Le petit garçon et le pigeon
Square Edouard-Vaillant, en fin d’un bel après-midi d’été. Assis sur un banc, le soleil dans les yeux… baissés, je lis. Un petit garçon passe devant moi en courant (les enfants courent souvent : il est rare de voir un enfant marcher, comme si courir leur était plus facile. Cela se pourrait : leurs jambes les portant encore mal, ils presseraient instinctivement le pas pour s’appuyer moins longtemps sur elles). Je lève les yeux, par curiosité, pour voir à quoi il ressemble.
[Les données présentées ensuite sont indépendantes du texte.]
/-- The receiver: START_BIT_AFTER_IDLE begins a frame; FRAME_RECEIVE ends it, and an accepted frame takes
a free buffer or is lost with RX_OVERRUN, while a discarded one leaves no trace; FRAME_BROKEN_OFF and
HEADER_LENGTH_ABOVE_24 discard it silently. That a frame ends only after a start bit taken is the
model's (log 15). -/
def Obligations.ReceiverTakesPlacesAndDiscards : Prop :=
  (∀ s : Machine.State, s.active = true → s.link.rx = .waiting → s.link.sending = none →
    exec .startBitAfterIdle s = .next { s with link := { s.link with rx := .taking } }) ∧
  (∀ (bytes : List Byte) (s : Machine.State), s.active = true → s.link.rx = .taking →
    (acceptFrame s.cfg bytes = none →
      exec (.frameReceive bytes) s = .next { s with link := { s.link with rx := .waiting } }) ∧
    (∀ f, acceptFrame s.cfg bytes = some f → s.link.buffers.length < 2 →
      exec (.frameReceive bytes) s = .next { s with link := { s.link with
        rx := .waiting, buffers := s.link.buffers ++ [f] } }) ∧
    (∀ f, acceptFrame s.cfg bytes = some f → 2 ≤ s.link.buffers.length →
      exec (.frameReceive bytes) s = .next { s with link := { s.link with
        rx := .waiting, overrun := true } })) ∧
  (∀ (bytes : List Byte) (s : Machine.State), s.startup.station = .duplicate → s.link.rx = .taking →
    exec (.frameReceive bytes) s = .next { s with link := { s.link with rx := .waiting } }) ∧
  (∀ s : Machine.State, s.active = true → s.link.rx = .taking →
    exec .frameBrokenOff s = .next { s with link := { s.link with rx := .waiting } }) ∧
  (∀ (h0 h1 : Byte) (s : Machine.State), s.active = true → s.link.rx = .taking → 24 < h1.toNat % 64 →
    exec (.headerLengthAbove24 h0 h1) s = .next { s with link := { s.link with rx := .waiting } })

/-- A frame is accepted only when its CRC is right, its kind has a consumer, its length is its kind's and
its sender's class admits the kind. A frame with a right CRC from a listed terminal is accepted with the
fields of its kind's layout, whatever their bytes, but for the values that discard it: a NOMINATE rate of
−8,388,608, a SETUP right above 2,000,000, a CLEAR target outside 1 to 5, a QUERY selector outside 1 to 6,
an ENTRY role outside 1 to 3. -/
def Obligations.AcceptedFramesPassTheFrameChecks : Prop :=
  (∀ (img : Image) (bytes : List Byte) (f : RxFrame), acceptFrame img bytes = some f →
    ∃ h0 h1 payload,
      bytes = h0 :: h1 :: (payload ++ [crc8 (h0 :: h1 :: payload)]) ∧
      payload.length = h1.toNat % 64 ∧ payload.length ≤ 24 ∧
      f.sender = h0.toNat % 16 * 4 + h1.toNat / 64 ∧
      (h0.toNat / 16, payload.length) ∈ [(1, 4), (2, 7), (3, 8), (4, 8), (5, 2), (6, 1), (7, 21), (8, 4)] ∧
      (h0.toNat / 16 = 7 → 1 ≤ f.sender ∧ f.sender ≤ 32) ∧
      (h0.toNat / 16 ≠ 7 → f.sender ∈ img.terminals) ∧
      (f.dup = true ↔ h0.toNat / 16 = 7 ∧ f.sender = img.ownAddress)) ∧
  (∀ (img : Image) (sender : Nat) (b0 b1 b2 b3 b4 b5 b6 b7 : Byte), sender ∈ img.terminals → sender ≤ 63 →
    let takes := fun (kind : Nat) (payload : List Byte) (body : RxBody) =>
      acceptFrame img (frameBytes kind sender payload) =
        some { sender := sender, dup := false, body := body }
    let discards := fun (kind : Nat) (payload : List Byte) =>
      acceptFrame img (frameBytes kind sender payload) = none
    -- MARK
    takes 1 [b0, b1, b2, b3] (.mark (b0 ++ b1) (b2 ++ b3).toNat) ∧
    -- NOMINATE
    ((b4 ++ b5 ++ b6).toInt ≠ -8388608 → takes 2 [b0, b1, b2, b3, b4, b5, b6]
      (.nominate (b0 ++ b1) (b2 ++ b3).toNat (b4 ++ b5 ++ b6).toInt)) ∧
    ((b4 ++ b5 ++ b6).toInt = -8388608 → discards 2 [b0, b1, b2, b3, b4, b5, b6]) ∧
    -- SETUP
    ((b2 ++ b3 ++ b4).toNat ≤ 2000000 ∧ (b5 ++ b6 ++ b7).toNat ≤ 2000000 →
      takes 3 [b0, b1, b2, b3, b4, b5, b6, b7]
        (.setup (b0 ++ b1).toNat (b2 ++ b3 ++ b4).toNat (b5 ++ b6 ++ b7).toNat)) ∧
    (2000000 < (b2 ++ b3 ++ b4).toNat ∨ 2000000 < (b5 ++ b6 ++ b7).toNat →
      discards 3 [b0, b1, b2, b3, b4, b5, b6, b7]) ∧
    -- BALANCE
    takes 4 [b0, b1, b2, b3, b4, b5, b6, b7]
      (.balance (b0 ++ b1).toNat (b2 ++ b3 ++ b4 ++ b5 ++ b6 ++ b7).toInt) ∧
    -- RETIRE
    takes 5 [b0, b1] (.retire (b0 ++ b1).toNat) ∧
    -- CLEAR
    takes 6 [1#8] (.clear .trip) ∧ takes 6 [2#8] (.clear (.unit .one)) ∧
    takes 6 [3#8] (.clear (.unit .two)) ∧ takes 6 [4#8] (.clear (.tower .a)) ∧
    takes 6 [5#8] (.clear (.tower .b)) ∧
    (b0 = 0#8 ∨ 5 < b0.toNat → discards 6 [b0]) ∧
    -- QUERY
    takes 8 [1#8, b1, b2, b3] (.query (.account (b1 ++ b2).toNat)) ∧
    takes 8 [2#8, 1#8, b2, b3] (.query (.entry .openRole (b2 ++ b3).toNat)) ∧
    takes 8 [2#8, 2#8, b2, b3] (.query (.entry .pendingRole (b2 ++ b3).toNat)) ∧
    takes 8 [2#8, 3#8, b2, b3] (.query (.entry .closedRole (b2 ++ b3).toNat)) ∧
    (b1 = 0#8 ∨ 3 < b1.toNat → discards 8 [2#8, b1, b2, b3]) ∧
    takes 8 [3#8, b1, b2, b3] (.query (.peer b1.toNat)) ∧
    takes 8 [4#8, b1, b2, b3] (.query (.quantity b1.toNat)) ∧
    takes 8 [5#8, b1, b2, b3] (.query .lines) ∧
    takes 8 [6#8, b1, b2, b3] (.query .station) ∧
    (b0 = 0#8 ∨ 6 < b0.toNat → discards 8 [b0, b1, b2, b3]))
Je m’aperçois qu’il poursuit un… pigeon, essayant de l’attraper (pour le... sport, espéré-je, et non pour le… manger, ou, pire, pour le tuer gratuitement). Le pigeon, quand l’enfant s’en rapproche… dangereusement, s’envole et… atterrit un peu plus loin.
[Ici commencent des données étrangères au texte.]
-- ==== Sys2Proof/Laws/State.lean ====
section
/-! SUPPORT. One lemma for each field of State under each replacement of a block, true by `rfl`, so that
no proof unfolds a record update. -/

namespace Sys2Proof.Machine

/-! ### withStartup -/

@[simp] theorem State.withStartup_startup (s : State) (x : StartUp) : (s.withStartup x).startup = x := rfl
@[simp] theorem State.withStartup_lines (s : State) (x : StartUp) : (s.withStartup x).lines = s.lines := rfl
@[simp] theorem State.withStartup_scanner (s : State) (x : StartUp) : (s.withStartup x).scanner = s.scanner := rfl
@[simp] theorem State.withStartup_link (s : State) (x : StartUp) : (s.withStartup x).link = s.link := rfl
@[simp] theorem State.withStartup_roster (s : State) (x : StartUp) : (s.withStartup x).roster = s.roster := rfl
@[simp] theorem State.withStartup_meter (s : State) (x : StartUp) : (s.withStartup x).meter = s.meter := rfl
@[simp] theorem State.withStartup_compressor (s : State) (x : StartUp) : (s.withStartup x).compressor = s.compressor := rfl
@[simp] theorem State.withStartup_dryer (s : State) (x : StartUp) : (s.withStartup x).dryer = s.dryer := rfl
@[simp] theorem State.withStartup_share (s : State) (x : StartUp) : (s.withStartup x).share = s.share := rfl
@[simp] theorem State.withStartup_direction (s : State) (x : StartUp) : (s.withStartup x).direction = s.direction := rfl
@[simp] theorem State.withStartup_accounts (s : State) (x : StartUp) : (s.withStartup x).accounts = s.accounts := rfl
@[simp] theorem State.withStartup_events (s : State) (x : StartUp) : (s.withStartup x).events = s.events := rfl
@[simp] theorem State.withStartup_inbox (s : State) (x : StartUp) : (s.withStartup x).inbox = s.inbox := rfl
@[simp] theorem State.withStartup_pending (s : State) (x : StartUp) : (s.withStartup x).pending = s.pending := rfl

/-! ### withLines -/

@[simp] theorem State.withLines_startup (s : State) (x : FieldLines) : (s.withLines x).startup = s.startup := rfl
@[simp] theorem State.withLines_lines (s : State) (x : FieldLines) : (s.withLines x).lines = x := rfl
@[simp] theorem State.withLines_scanner (s : State) (x : FieldLines) : (s.withLines x).scanner = s.scanner := rfl
@[simp] theorem State.withLines_link (s : State) (x : FieldLines) : (s.withLines x).link = s.link := rfl
@[simp] theorem State.withLines_roster (s : State) (x : FieldLines) : (s.withLines x).roster = s.roster := rfl
@[simp] theorem State.withLines_meter (s : State) (x : FieldLines) : (s.withLines x).meter = s.meter := rfl
@[simp] theorem State.withLines_compressor (s : State) (x : FieldLines) : (s.withLines x).compressor = s.compressor := rfl
@[simp] theorem State.withLines_dryer (s : State) (x : FieldLines) : (s.withLines x).dryer = s.dryer := rfl
@[simp] theorem State.withLines_share (s : State) (x : FieldLines) : (s.withLines x).share = s.share := rfl
@[simp] theorem State.withLines_direction (s : State) (x : FieldLines) : (s.withLines x).direction = s.direction := rfl
@[simp] theorem State.withLines_accounts (s : State) (x : FieldLines) : (s.withLines x).accounts = s.accounts := rfl
@[simp] theorem State.withLines_events (s : State) (x : FieldLines) : (s.withLines x).events = s.events := rfl
@[simp] theorem State.withLines_inbox (s : State) (x : FieldLines) : (s.withLines x).inbox = s.inbox := rfl
@[simp] theorem State.withLines_pending (s : State) (x : FieldLines) : (s.withLines x).pending = s.pending := rfl
@[simp] theorem State.withLines_active (s : State) (x : FieldLines) : (s.withLines x).active = s.active := rfl
@[simp] theorem State.withLines_cfg (s : State) (x : FieldLines) : (s.withLines x).cfg = s.cfg := rfl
L’enfant repart, excité et souriant, à sa poursuite. Et le même manège se reproduit : quand il est virtuellement à la portée du garçonnet, le pigeon redécolle pour se re-poser, toujours, un peu plus loin, alors qu’il pourrait très bien se mettre durablement, sinon définitivement, hors d’atteinte.
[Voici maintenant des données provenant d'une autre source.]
/-- Settles O10: `takeStatus_duplicate`, then `enterDuplicate` block by block in LISTENING and the event
in RUNNING. -/
theorem duplicateStatusByStationState : Obligations.DuplicateStatusByStationState := by
  refine fun f fields rest s hf hb hd => ⟨fun hl => ?listening, fun hr => ?running⟩
  case listening =>
    have htake := (takeStatus_duplicate ((active_iff s).2 (.inl hl)) hf hb hd).trans
      (takeDuplicate_listening hl)
    exact ⟨_, congrArg Host.Outcome.next htake, rfl, enterDuplicate_recs _, rfl, rfl, rfl, rfl,
      enterDuplicate_quantities _, rfl, rfl, rfl, rfl, rfl, rfl, rfl, rfl, rfl, rfl, rfl⟩
  case running =>
    have htake := (takeStatus_duplicate ((active_iff s).2 (.inr hr)) hf hb hd).trans
      (takeDuplicate_running hr)
    exact congrArg Host.Outcome.next htake

/-! ### Filing and judging (R46, R47, R48) -/

/-- The disagreement mark stands for the stay in FRESH in which it was set (R46, R48). -/
theorem fileStatus_eq (cycleMs : Nat) (f : StatusFields) (r : PeerRec) : fileStatus cycleMs f r =
    { state := .fresh
      last := f
      silence := .running (3 * cycleMs)
      disagree := decide (r.state = .fresh) && r.disagree } := by
  unfold fileStatus
  cases r.state <;> rfl

/-- An ABSENT peer is new, and its signature is compared with the own one (R47). -/
theorem arrivalEvents_absent (address : Nat) (ownSig : Word16) (f : StatusFields) :
    arrivalEvents address ownSig f .absent = (.peerNew, address) ::
      (if f.signature = ownSig then [] else [(.configMismatch, address)]) := by
  by_cases h : f.signature = ownSig <;> simp [arrivalEvents, h]

/-! ### Silence (R49) -/

section Silence

variable {n : Nat} {s : State}

theorem silenceExpiry_running (ha : s.active = true) (ht : (peerRec s.roster n).silence ≠ .stopped) :
    silenceExpiry n s = postAll (silenceEvents n (peerRec s.roster n).state)
      (s.withRoster (setPeer s.roster n
        (silenceStep (shareCycleMs s.cfg) (peerRec s.roster n)))) := by
  rw [silenceExpiry, whenActive_on s _ ha]
  exact if_pos (isRunning_of_ne ht)

theorem silenceExpiry_fresh (ha : s.active = true) (ht : (peerRec s.roster n).silence ≠ .stopped)
    (hs : (peerRec s.roster n).state = .fresh) :
    silenceExpiry n s = post .peerStale n (s.withRoster (setPeer s.roster n
      { peerRec s.roster n with
        state := .stale, silence := .running (5 * shareCycleMs s.cfg) })) := by
  rw [silenceExpiry_running ha ht, silenceStep, hs]
  rfl

theorem silenceExpiry_stale (ha : s.active = true) (ht : (peerRec s.roster n).silence ≠ .stopped)
    (hs : (peerRec s.roster n).state = .stale) :
    silenceExpiry n s = post .peerLost n (s.withRoster (setPeer s.roster n PeerRec.reset)) := by
  rw [silenceExpiry_running ha ht, silenceStep, hs]
  rfl

end Silence

theorem execSilenceTimerExpiry_inside {n : Nat} (s : State) (h1 : 1 ≤ n) (h2 : n ≤ 32) :
    execSilenceTimerExpiry n s = .next (silenceExpiry n s) := if_pos ⟨h1, h2⟩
Cessant de lire, j’observe, fasciné, le manège, qui se reproduit plusieurs fois de suite. Tout porte à penser que l’enfant n’est pas seul à jouer : le pigeon aussi joue, avec lui, comme un chien joue avec son maître. Je ne savais pas que les pigeons aussi étaient capables de jouer, c'est-à-dire de faire les choses sans nécessité, sans « intérêt », « pour le plaisir », contre l'ennui.
Je ne savais pas que les pigeons aussi s'ennuyaient, c'est-à-dire avaient une vie intérieure.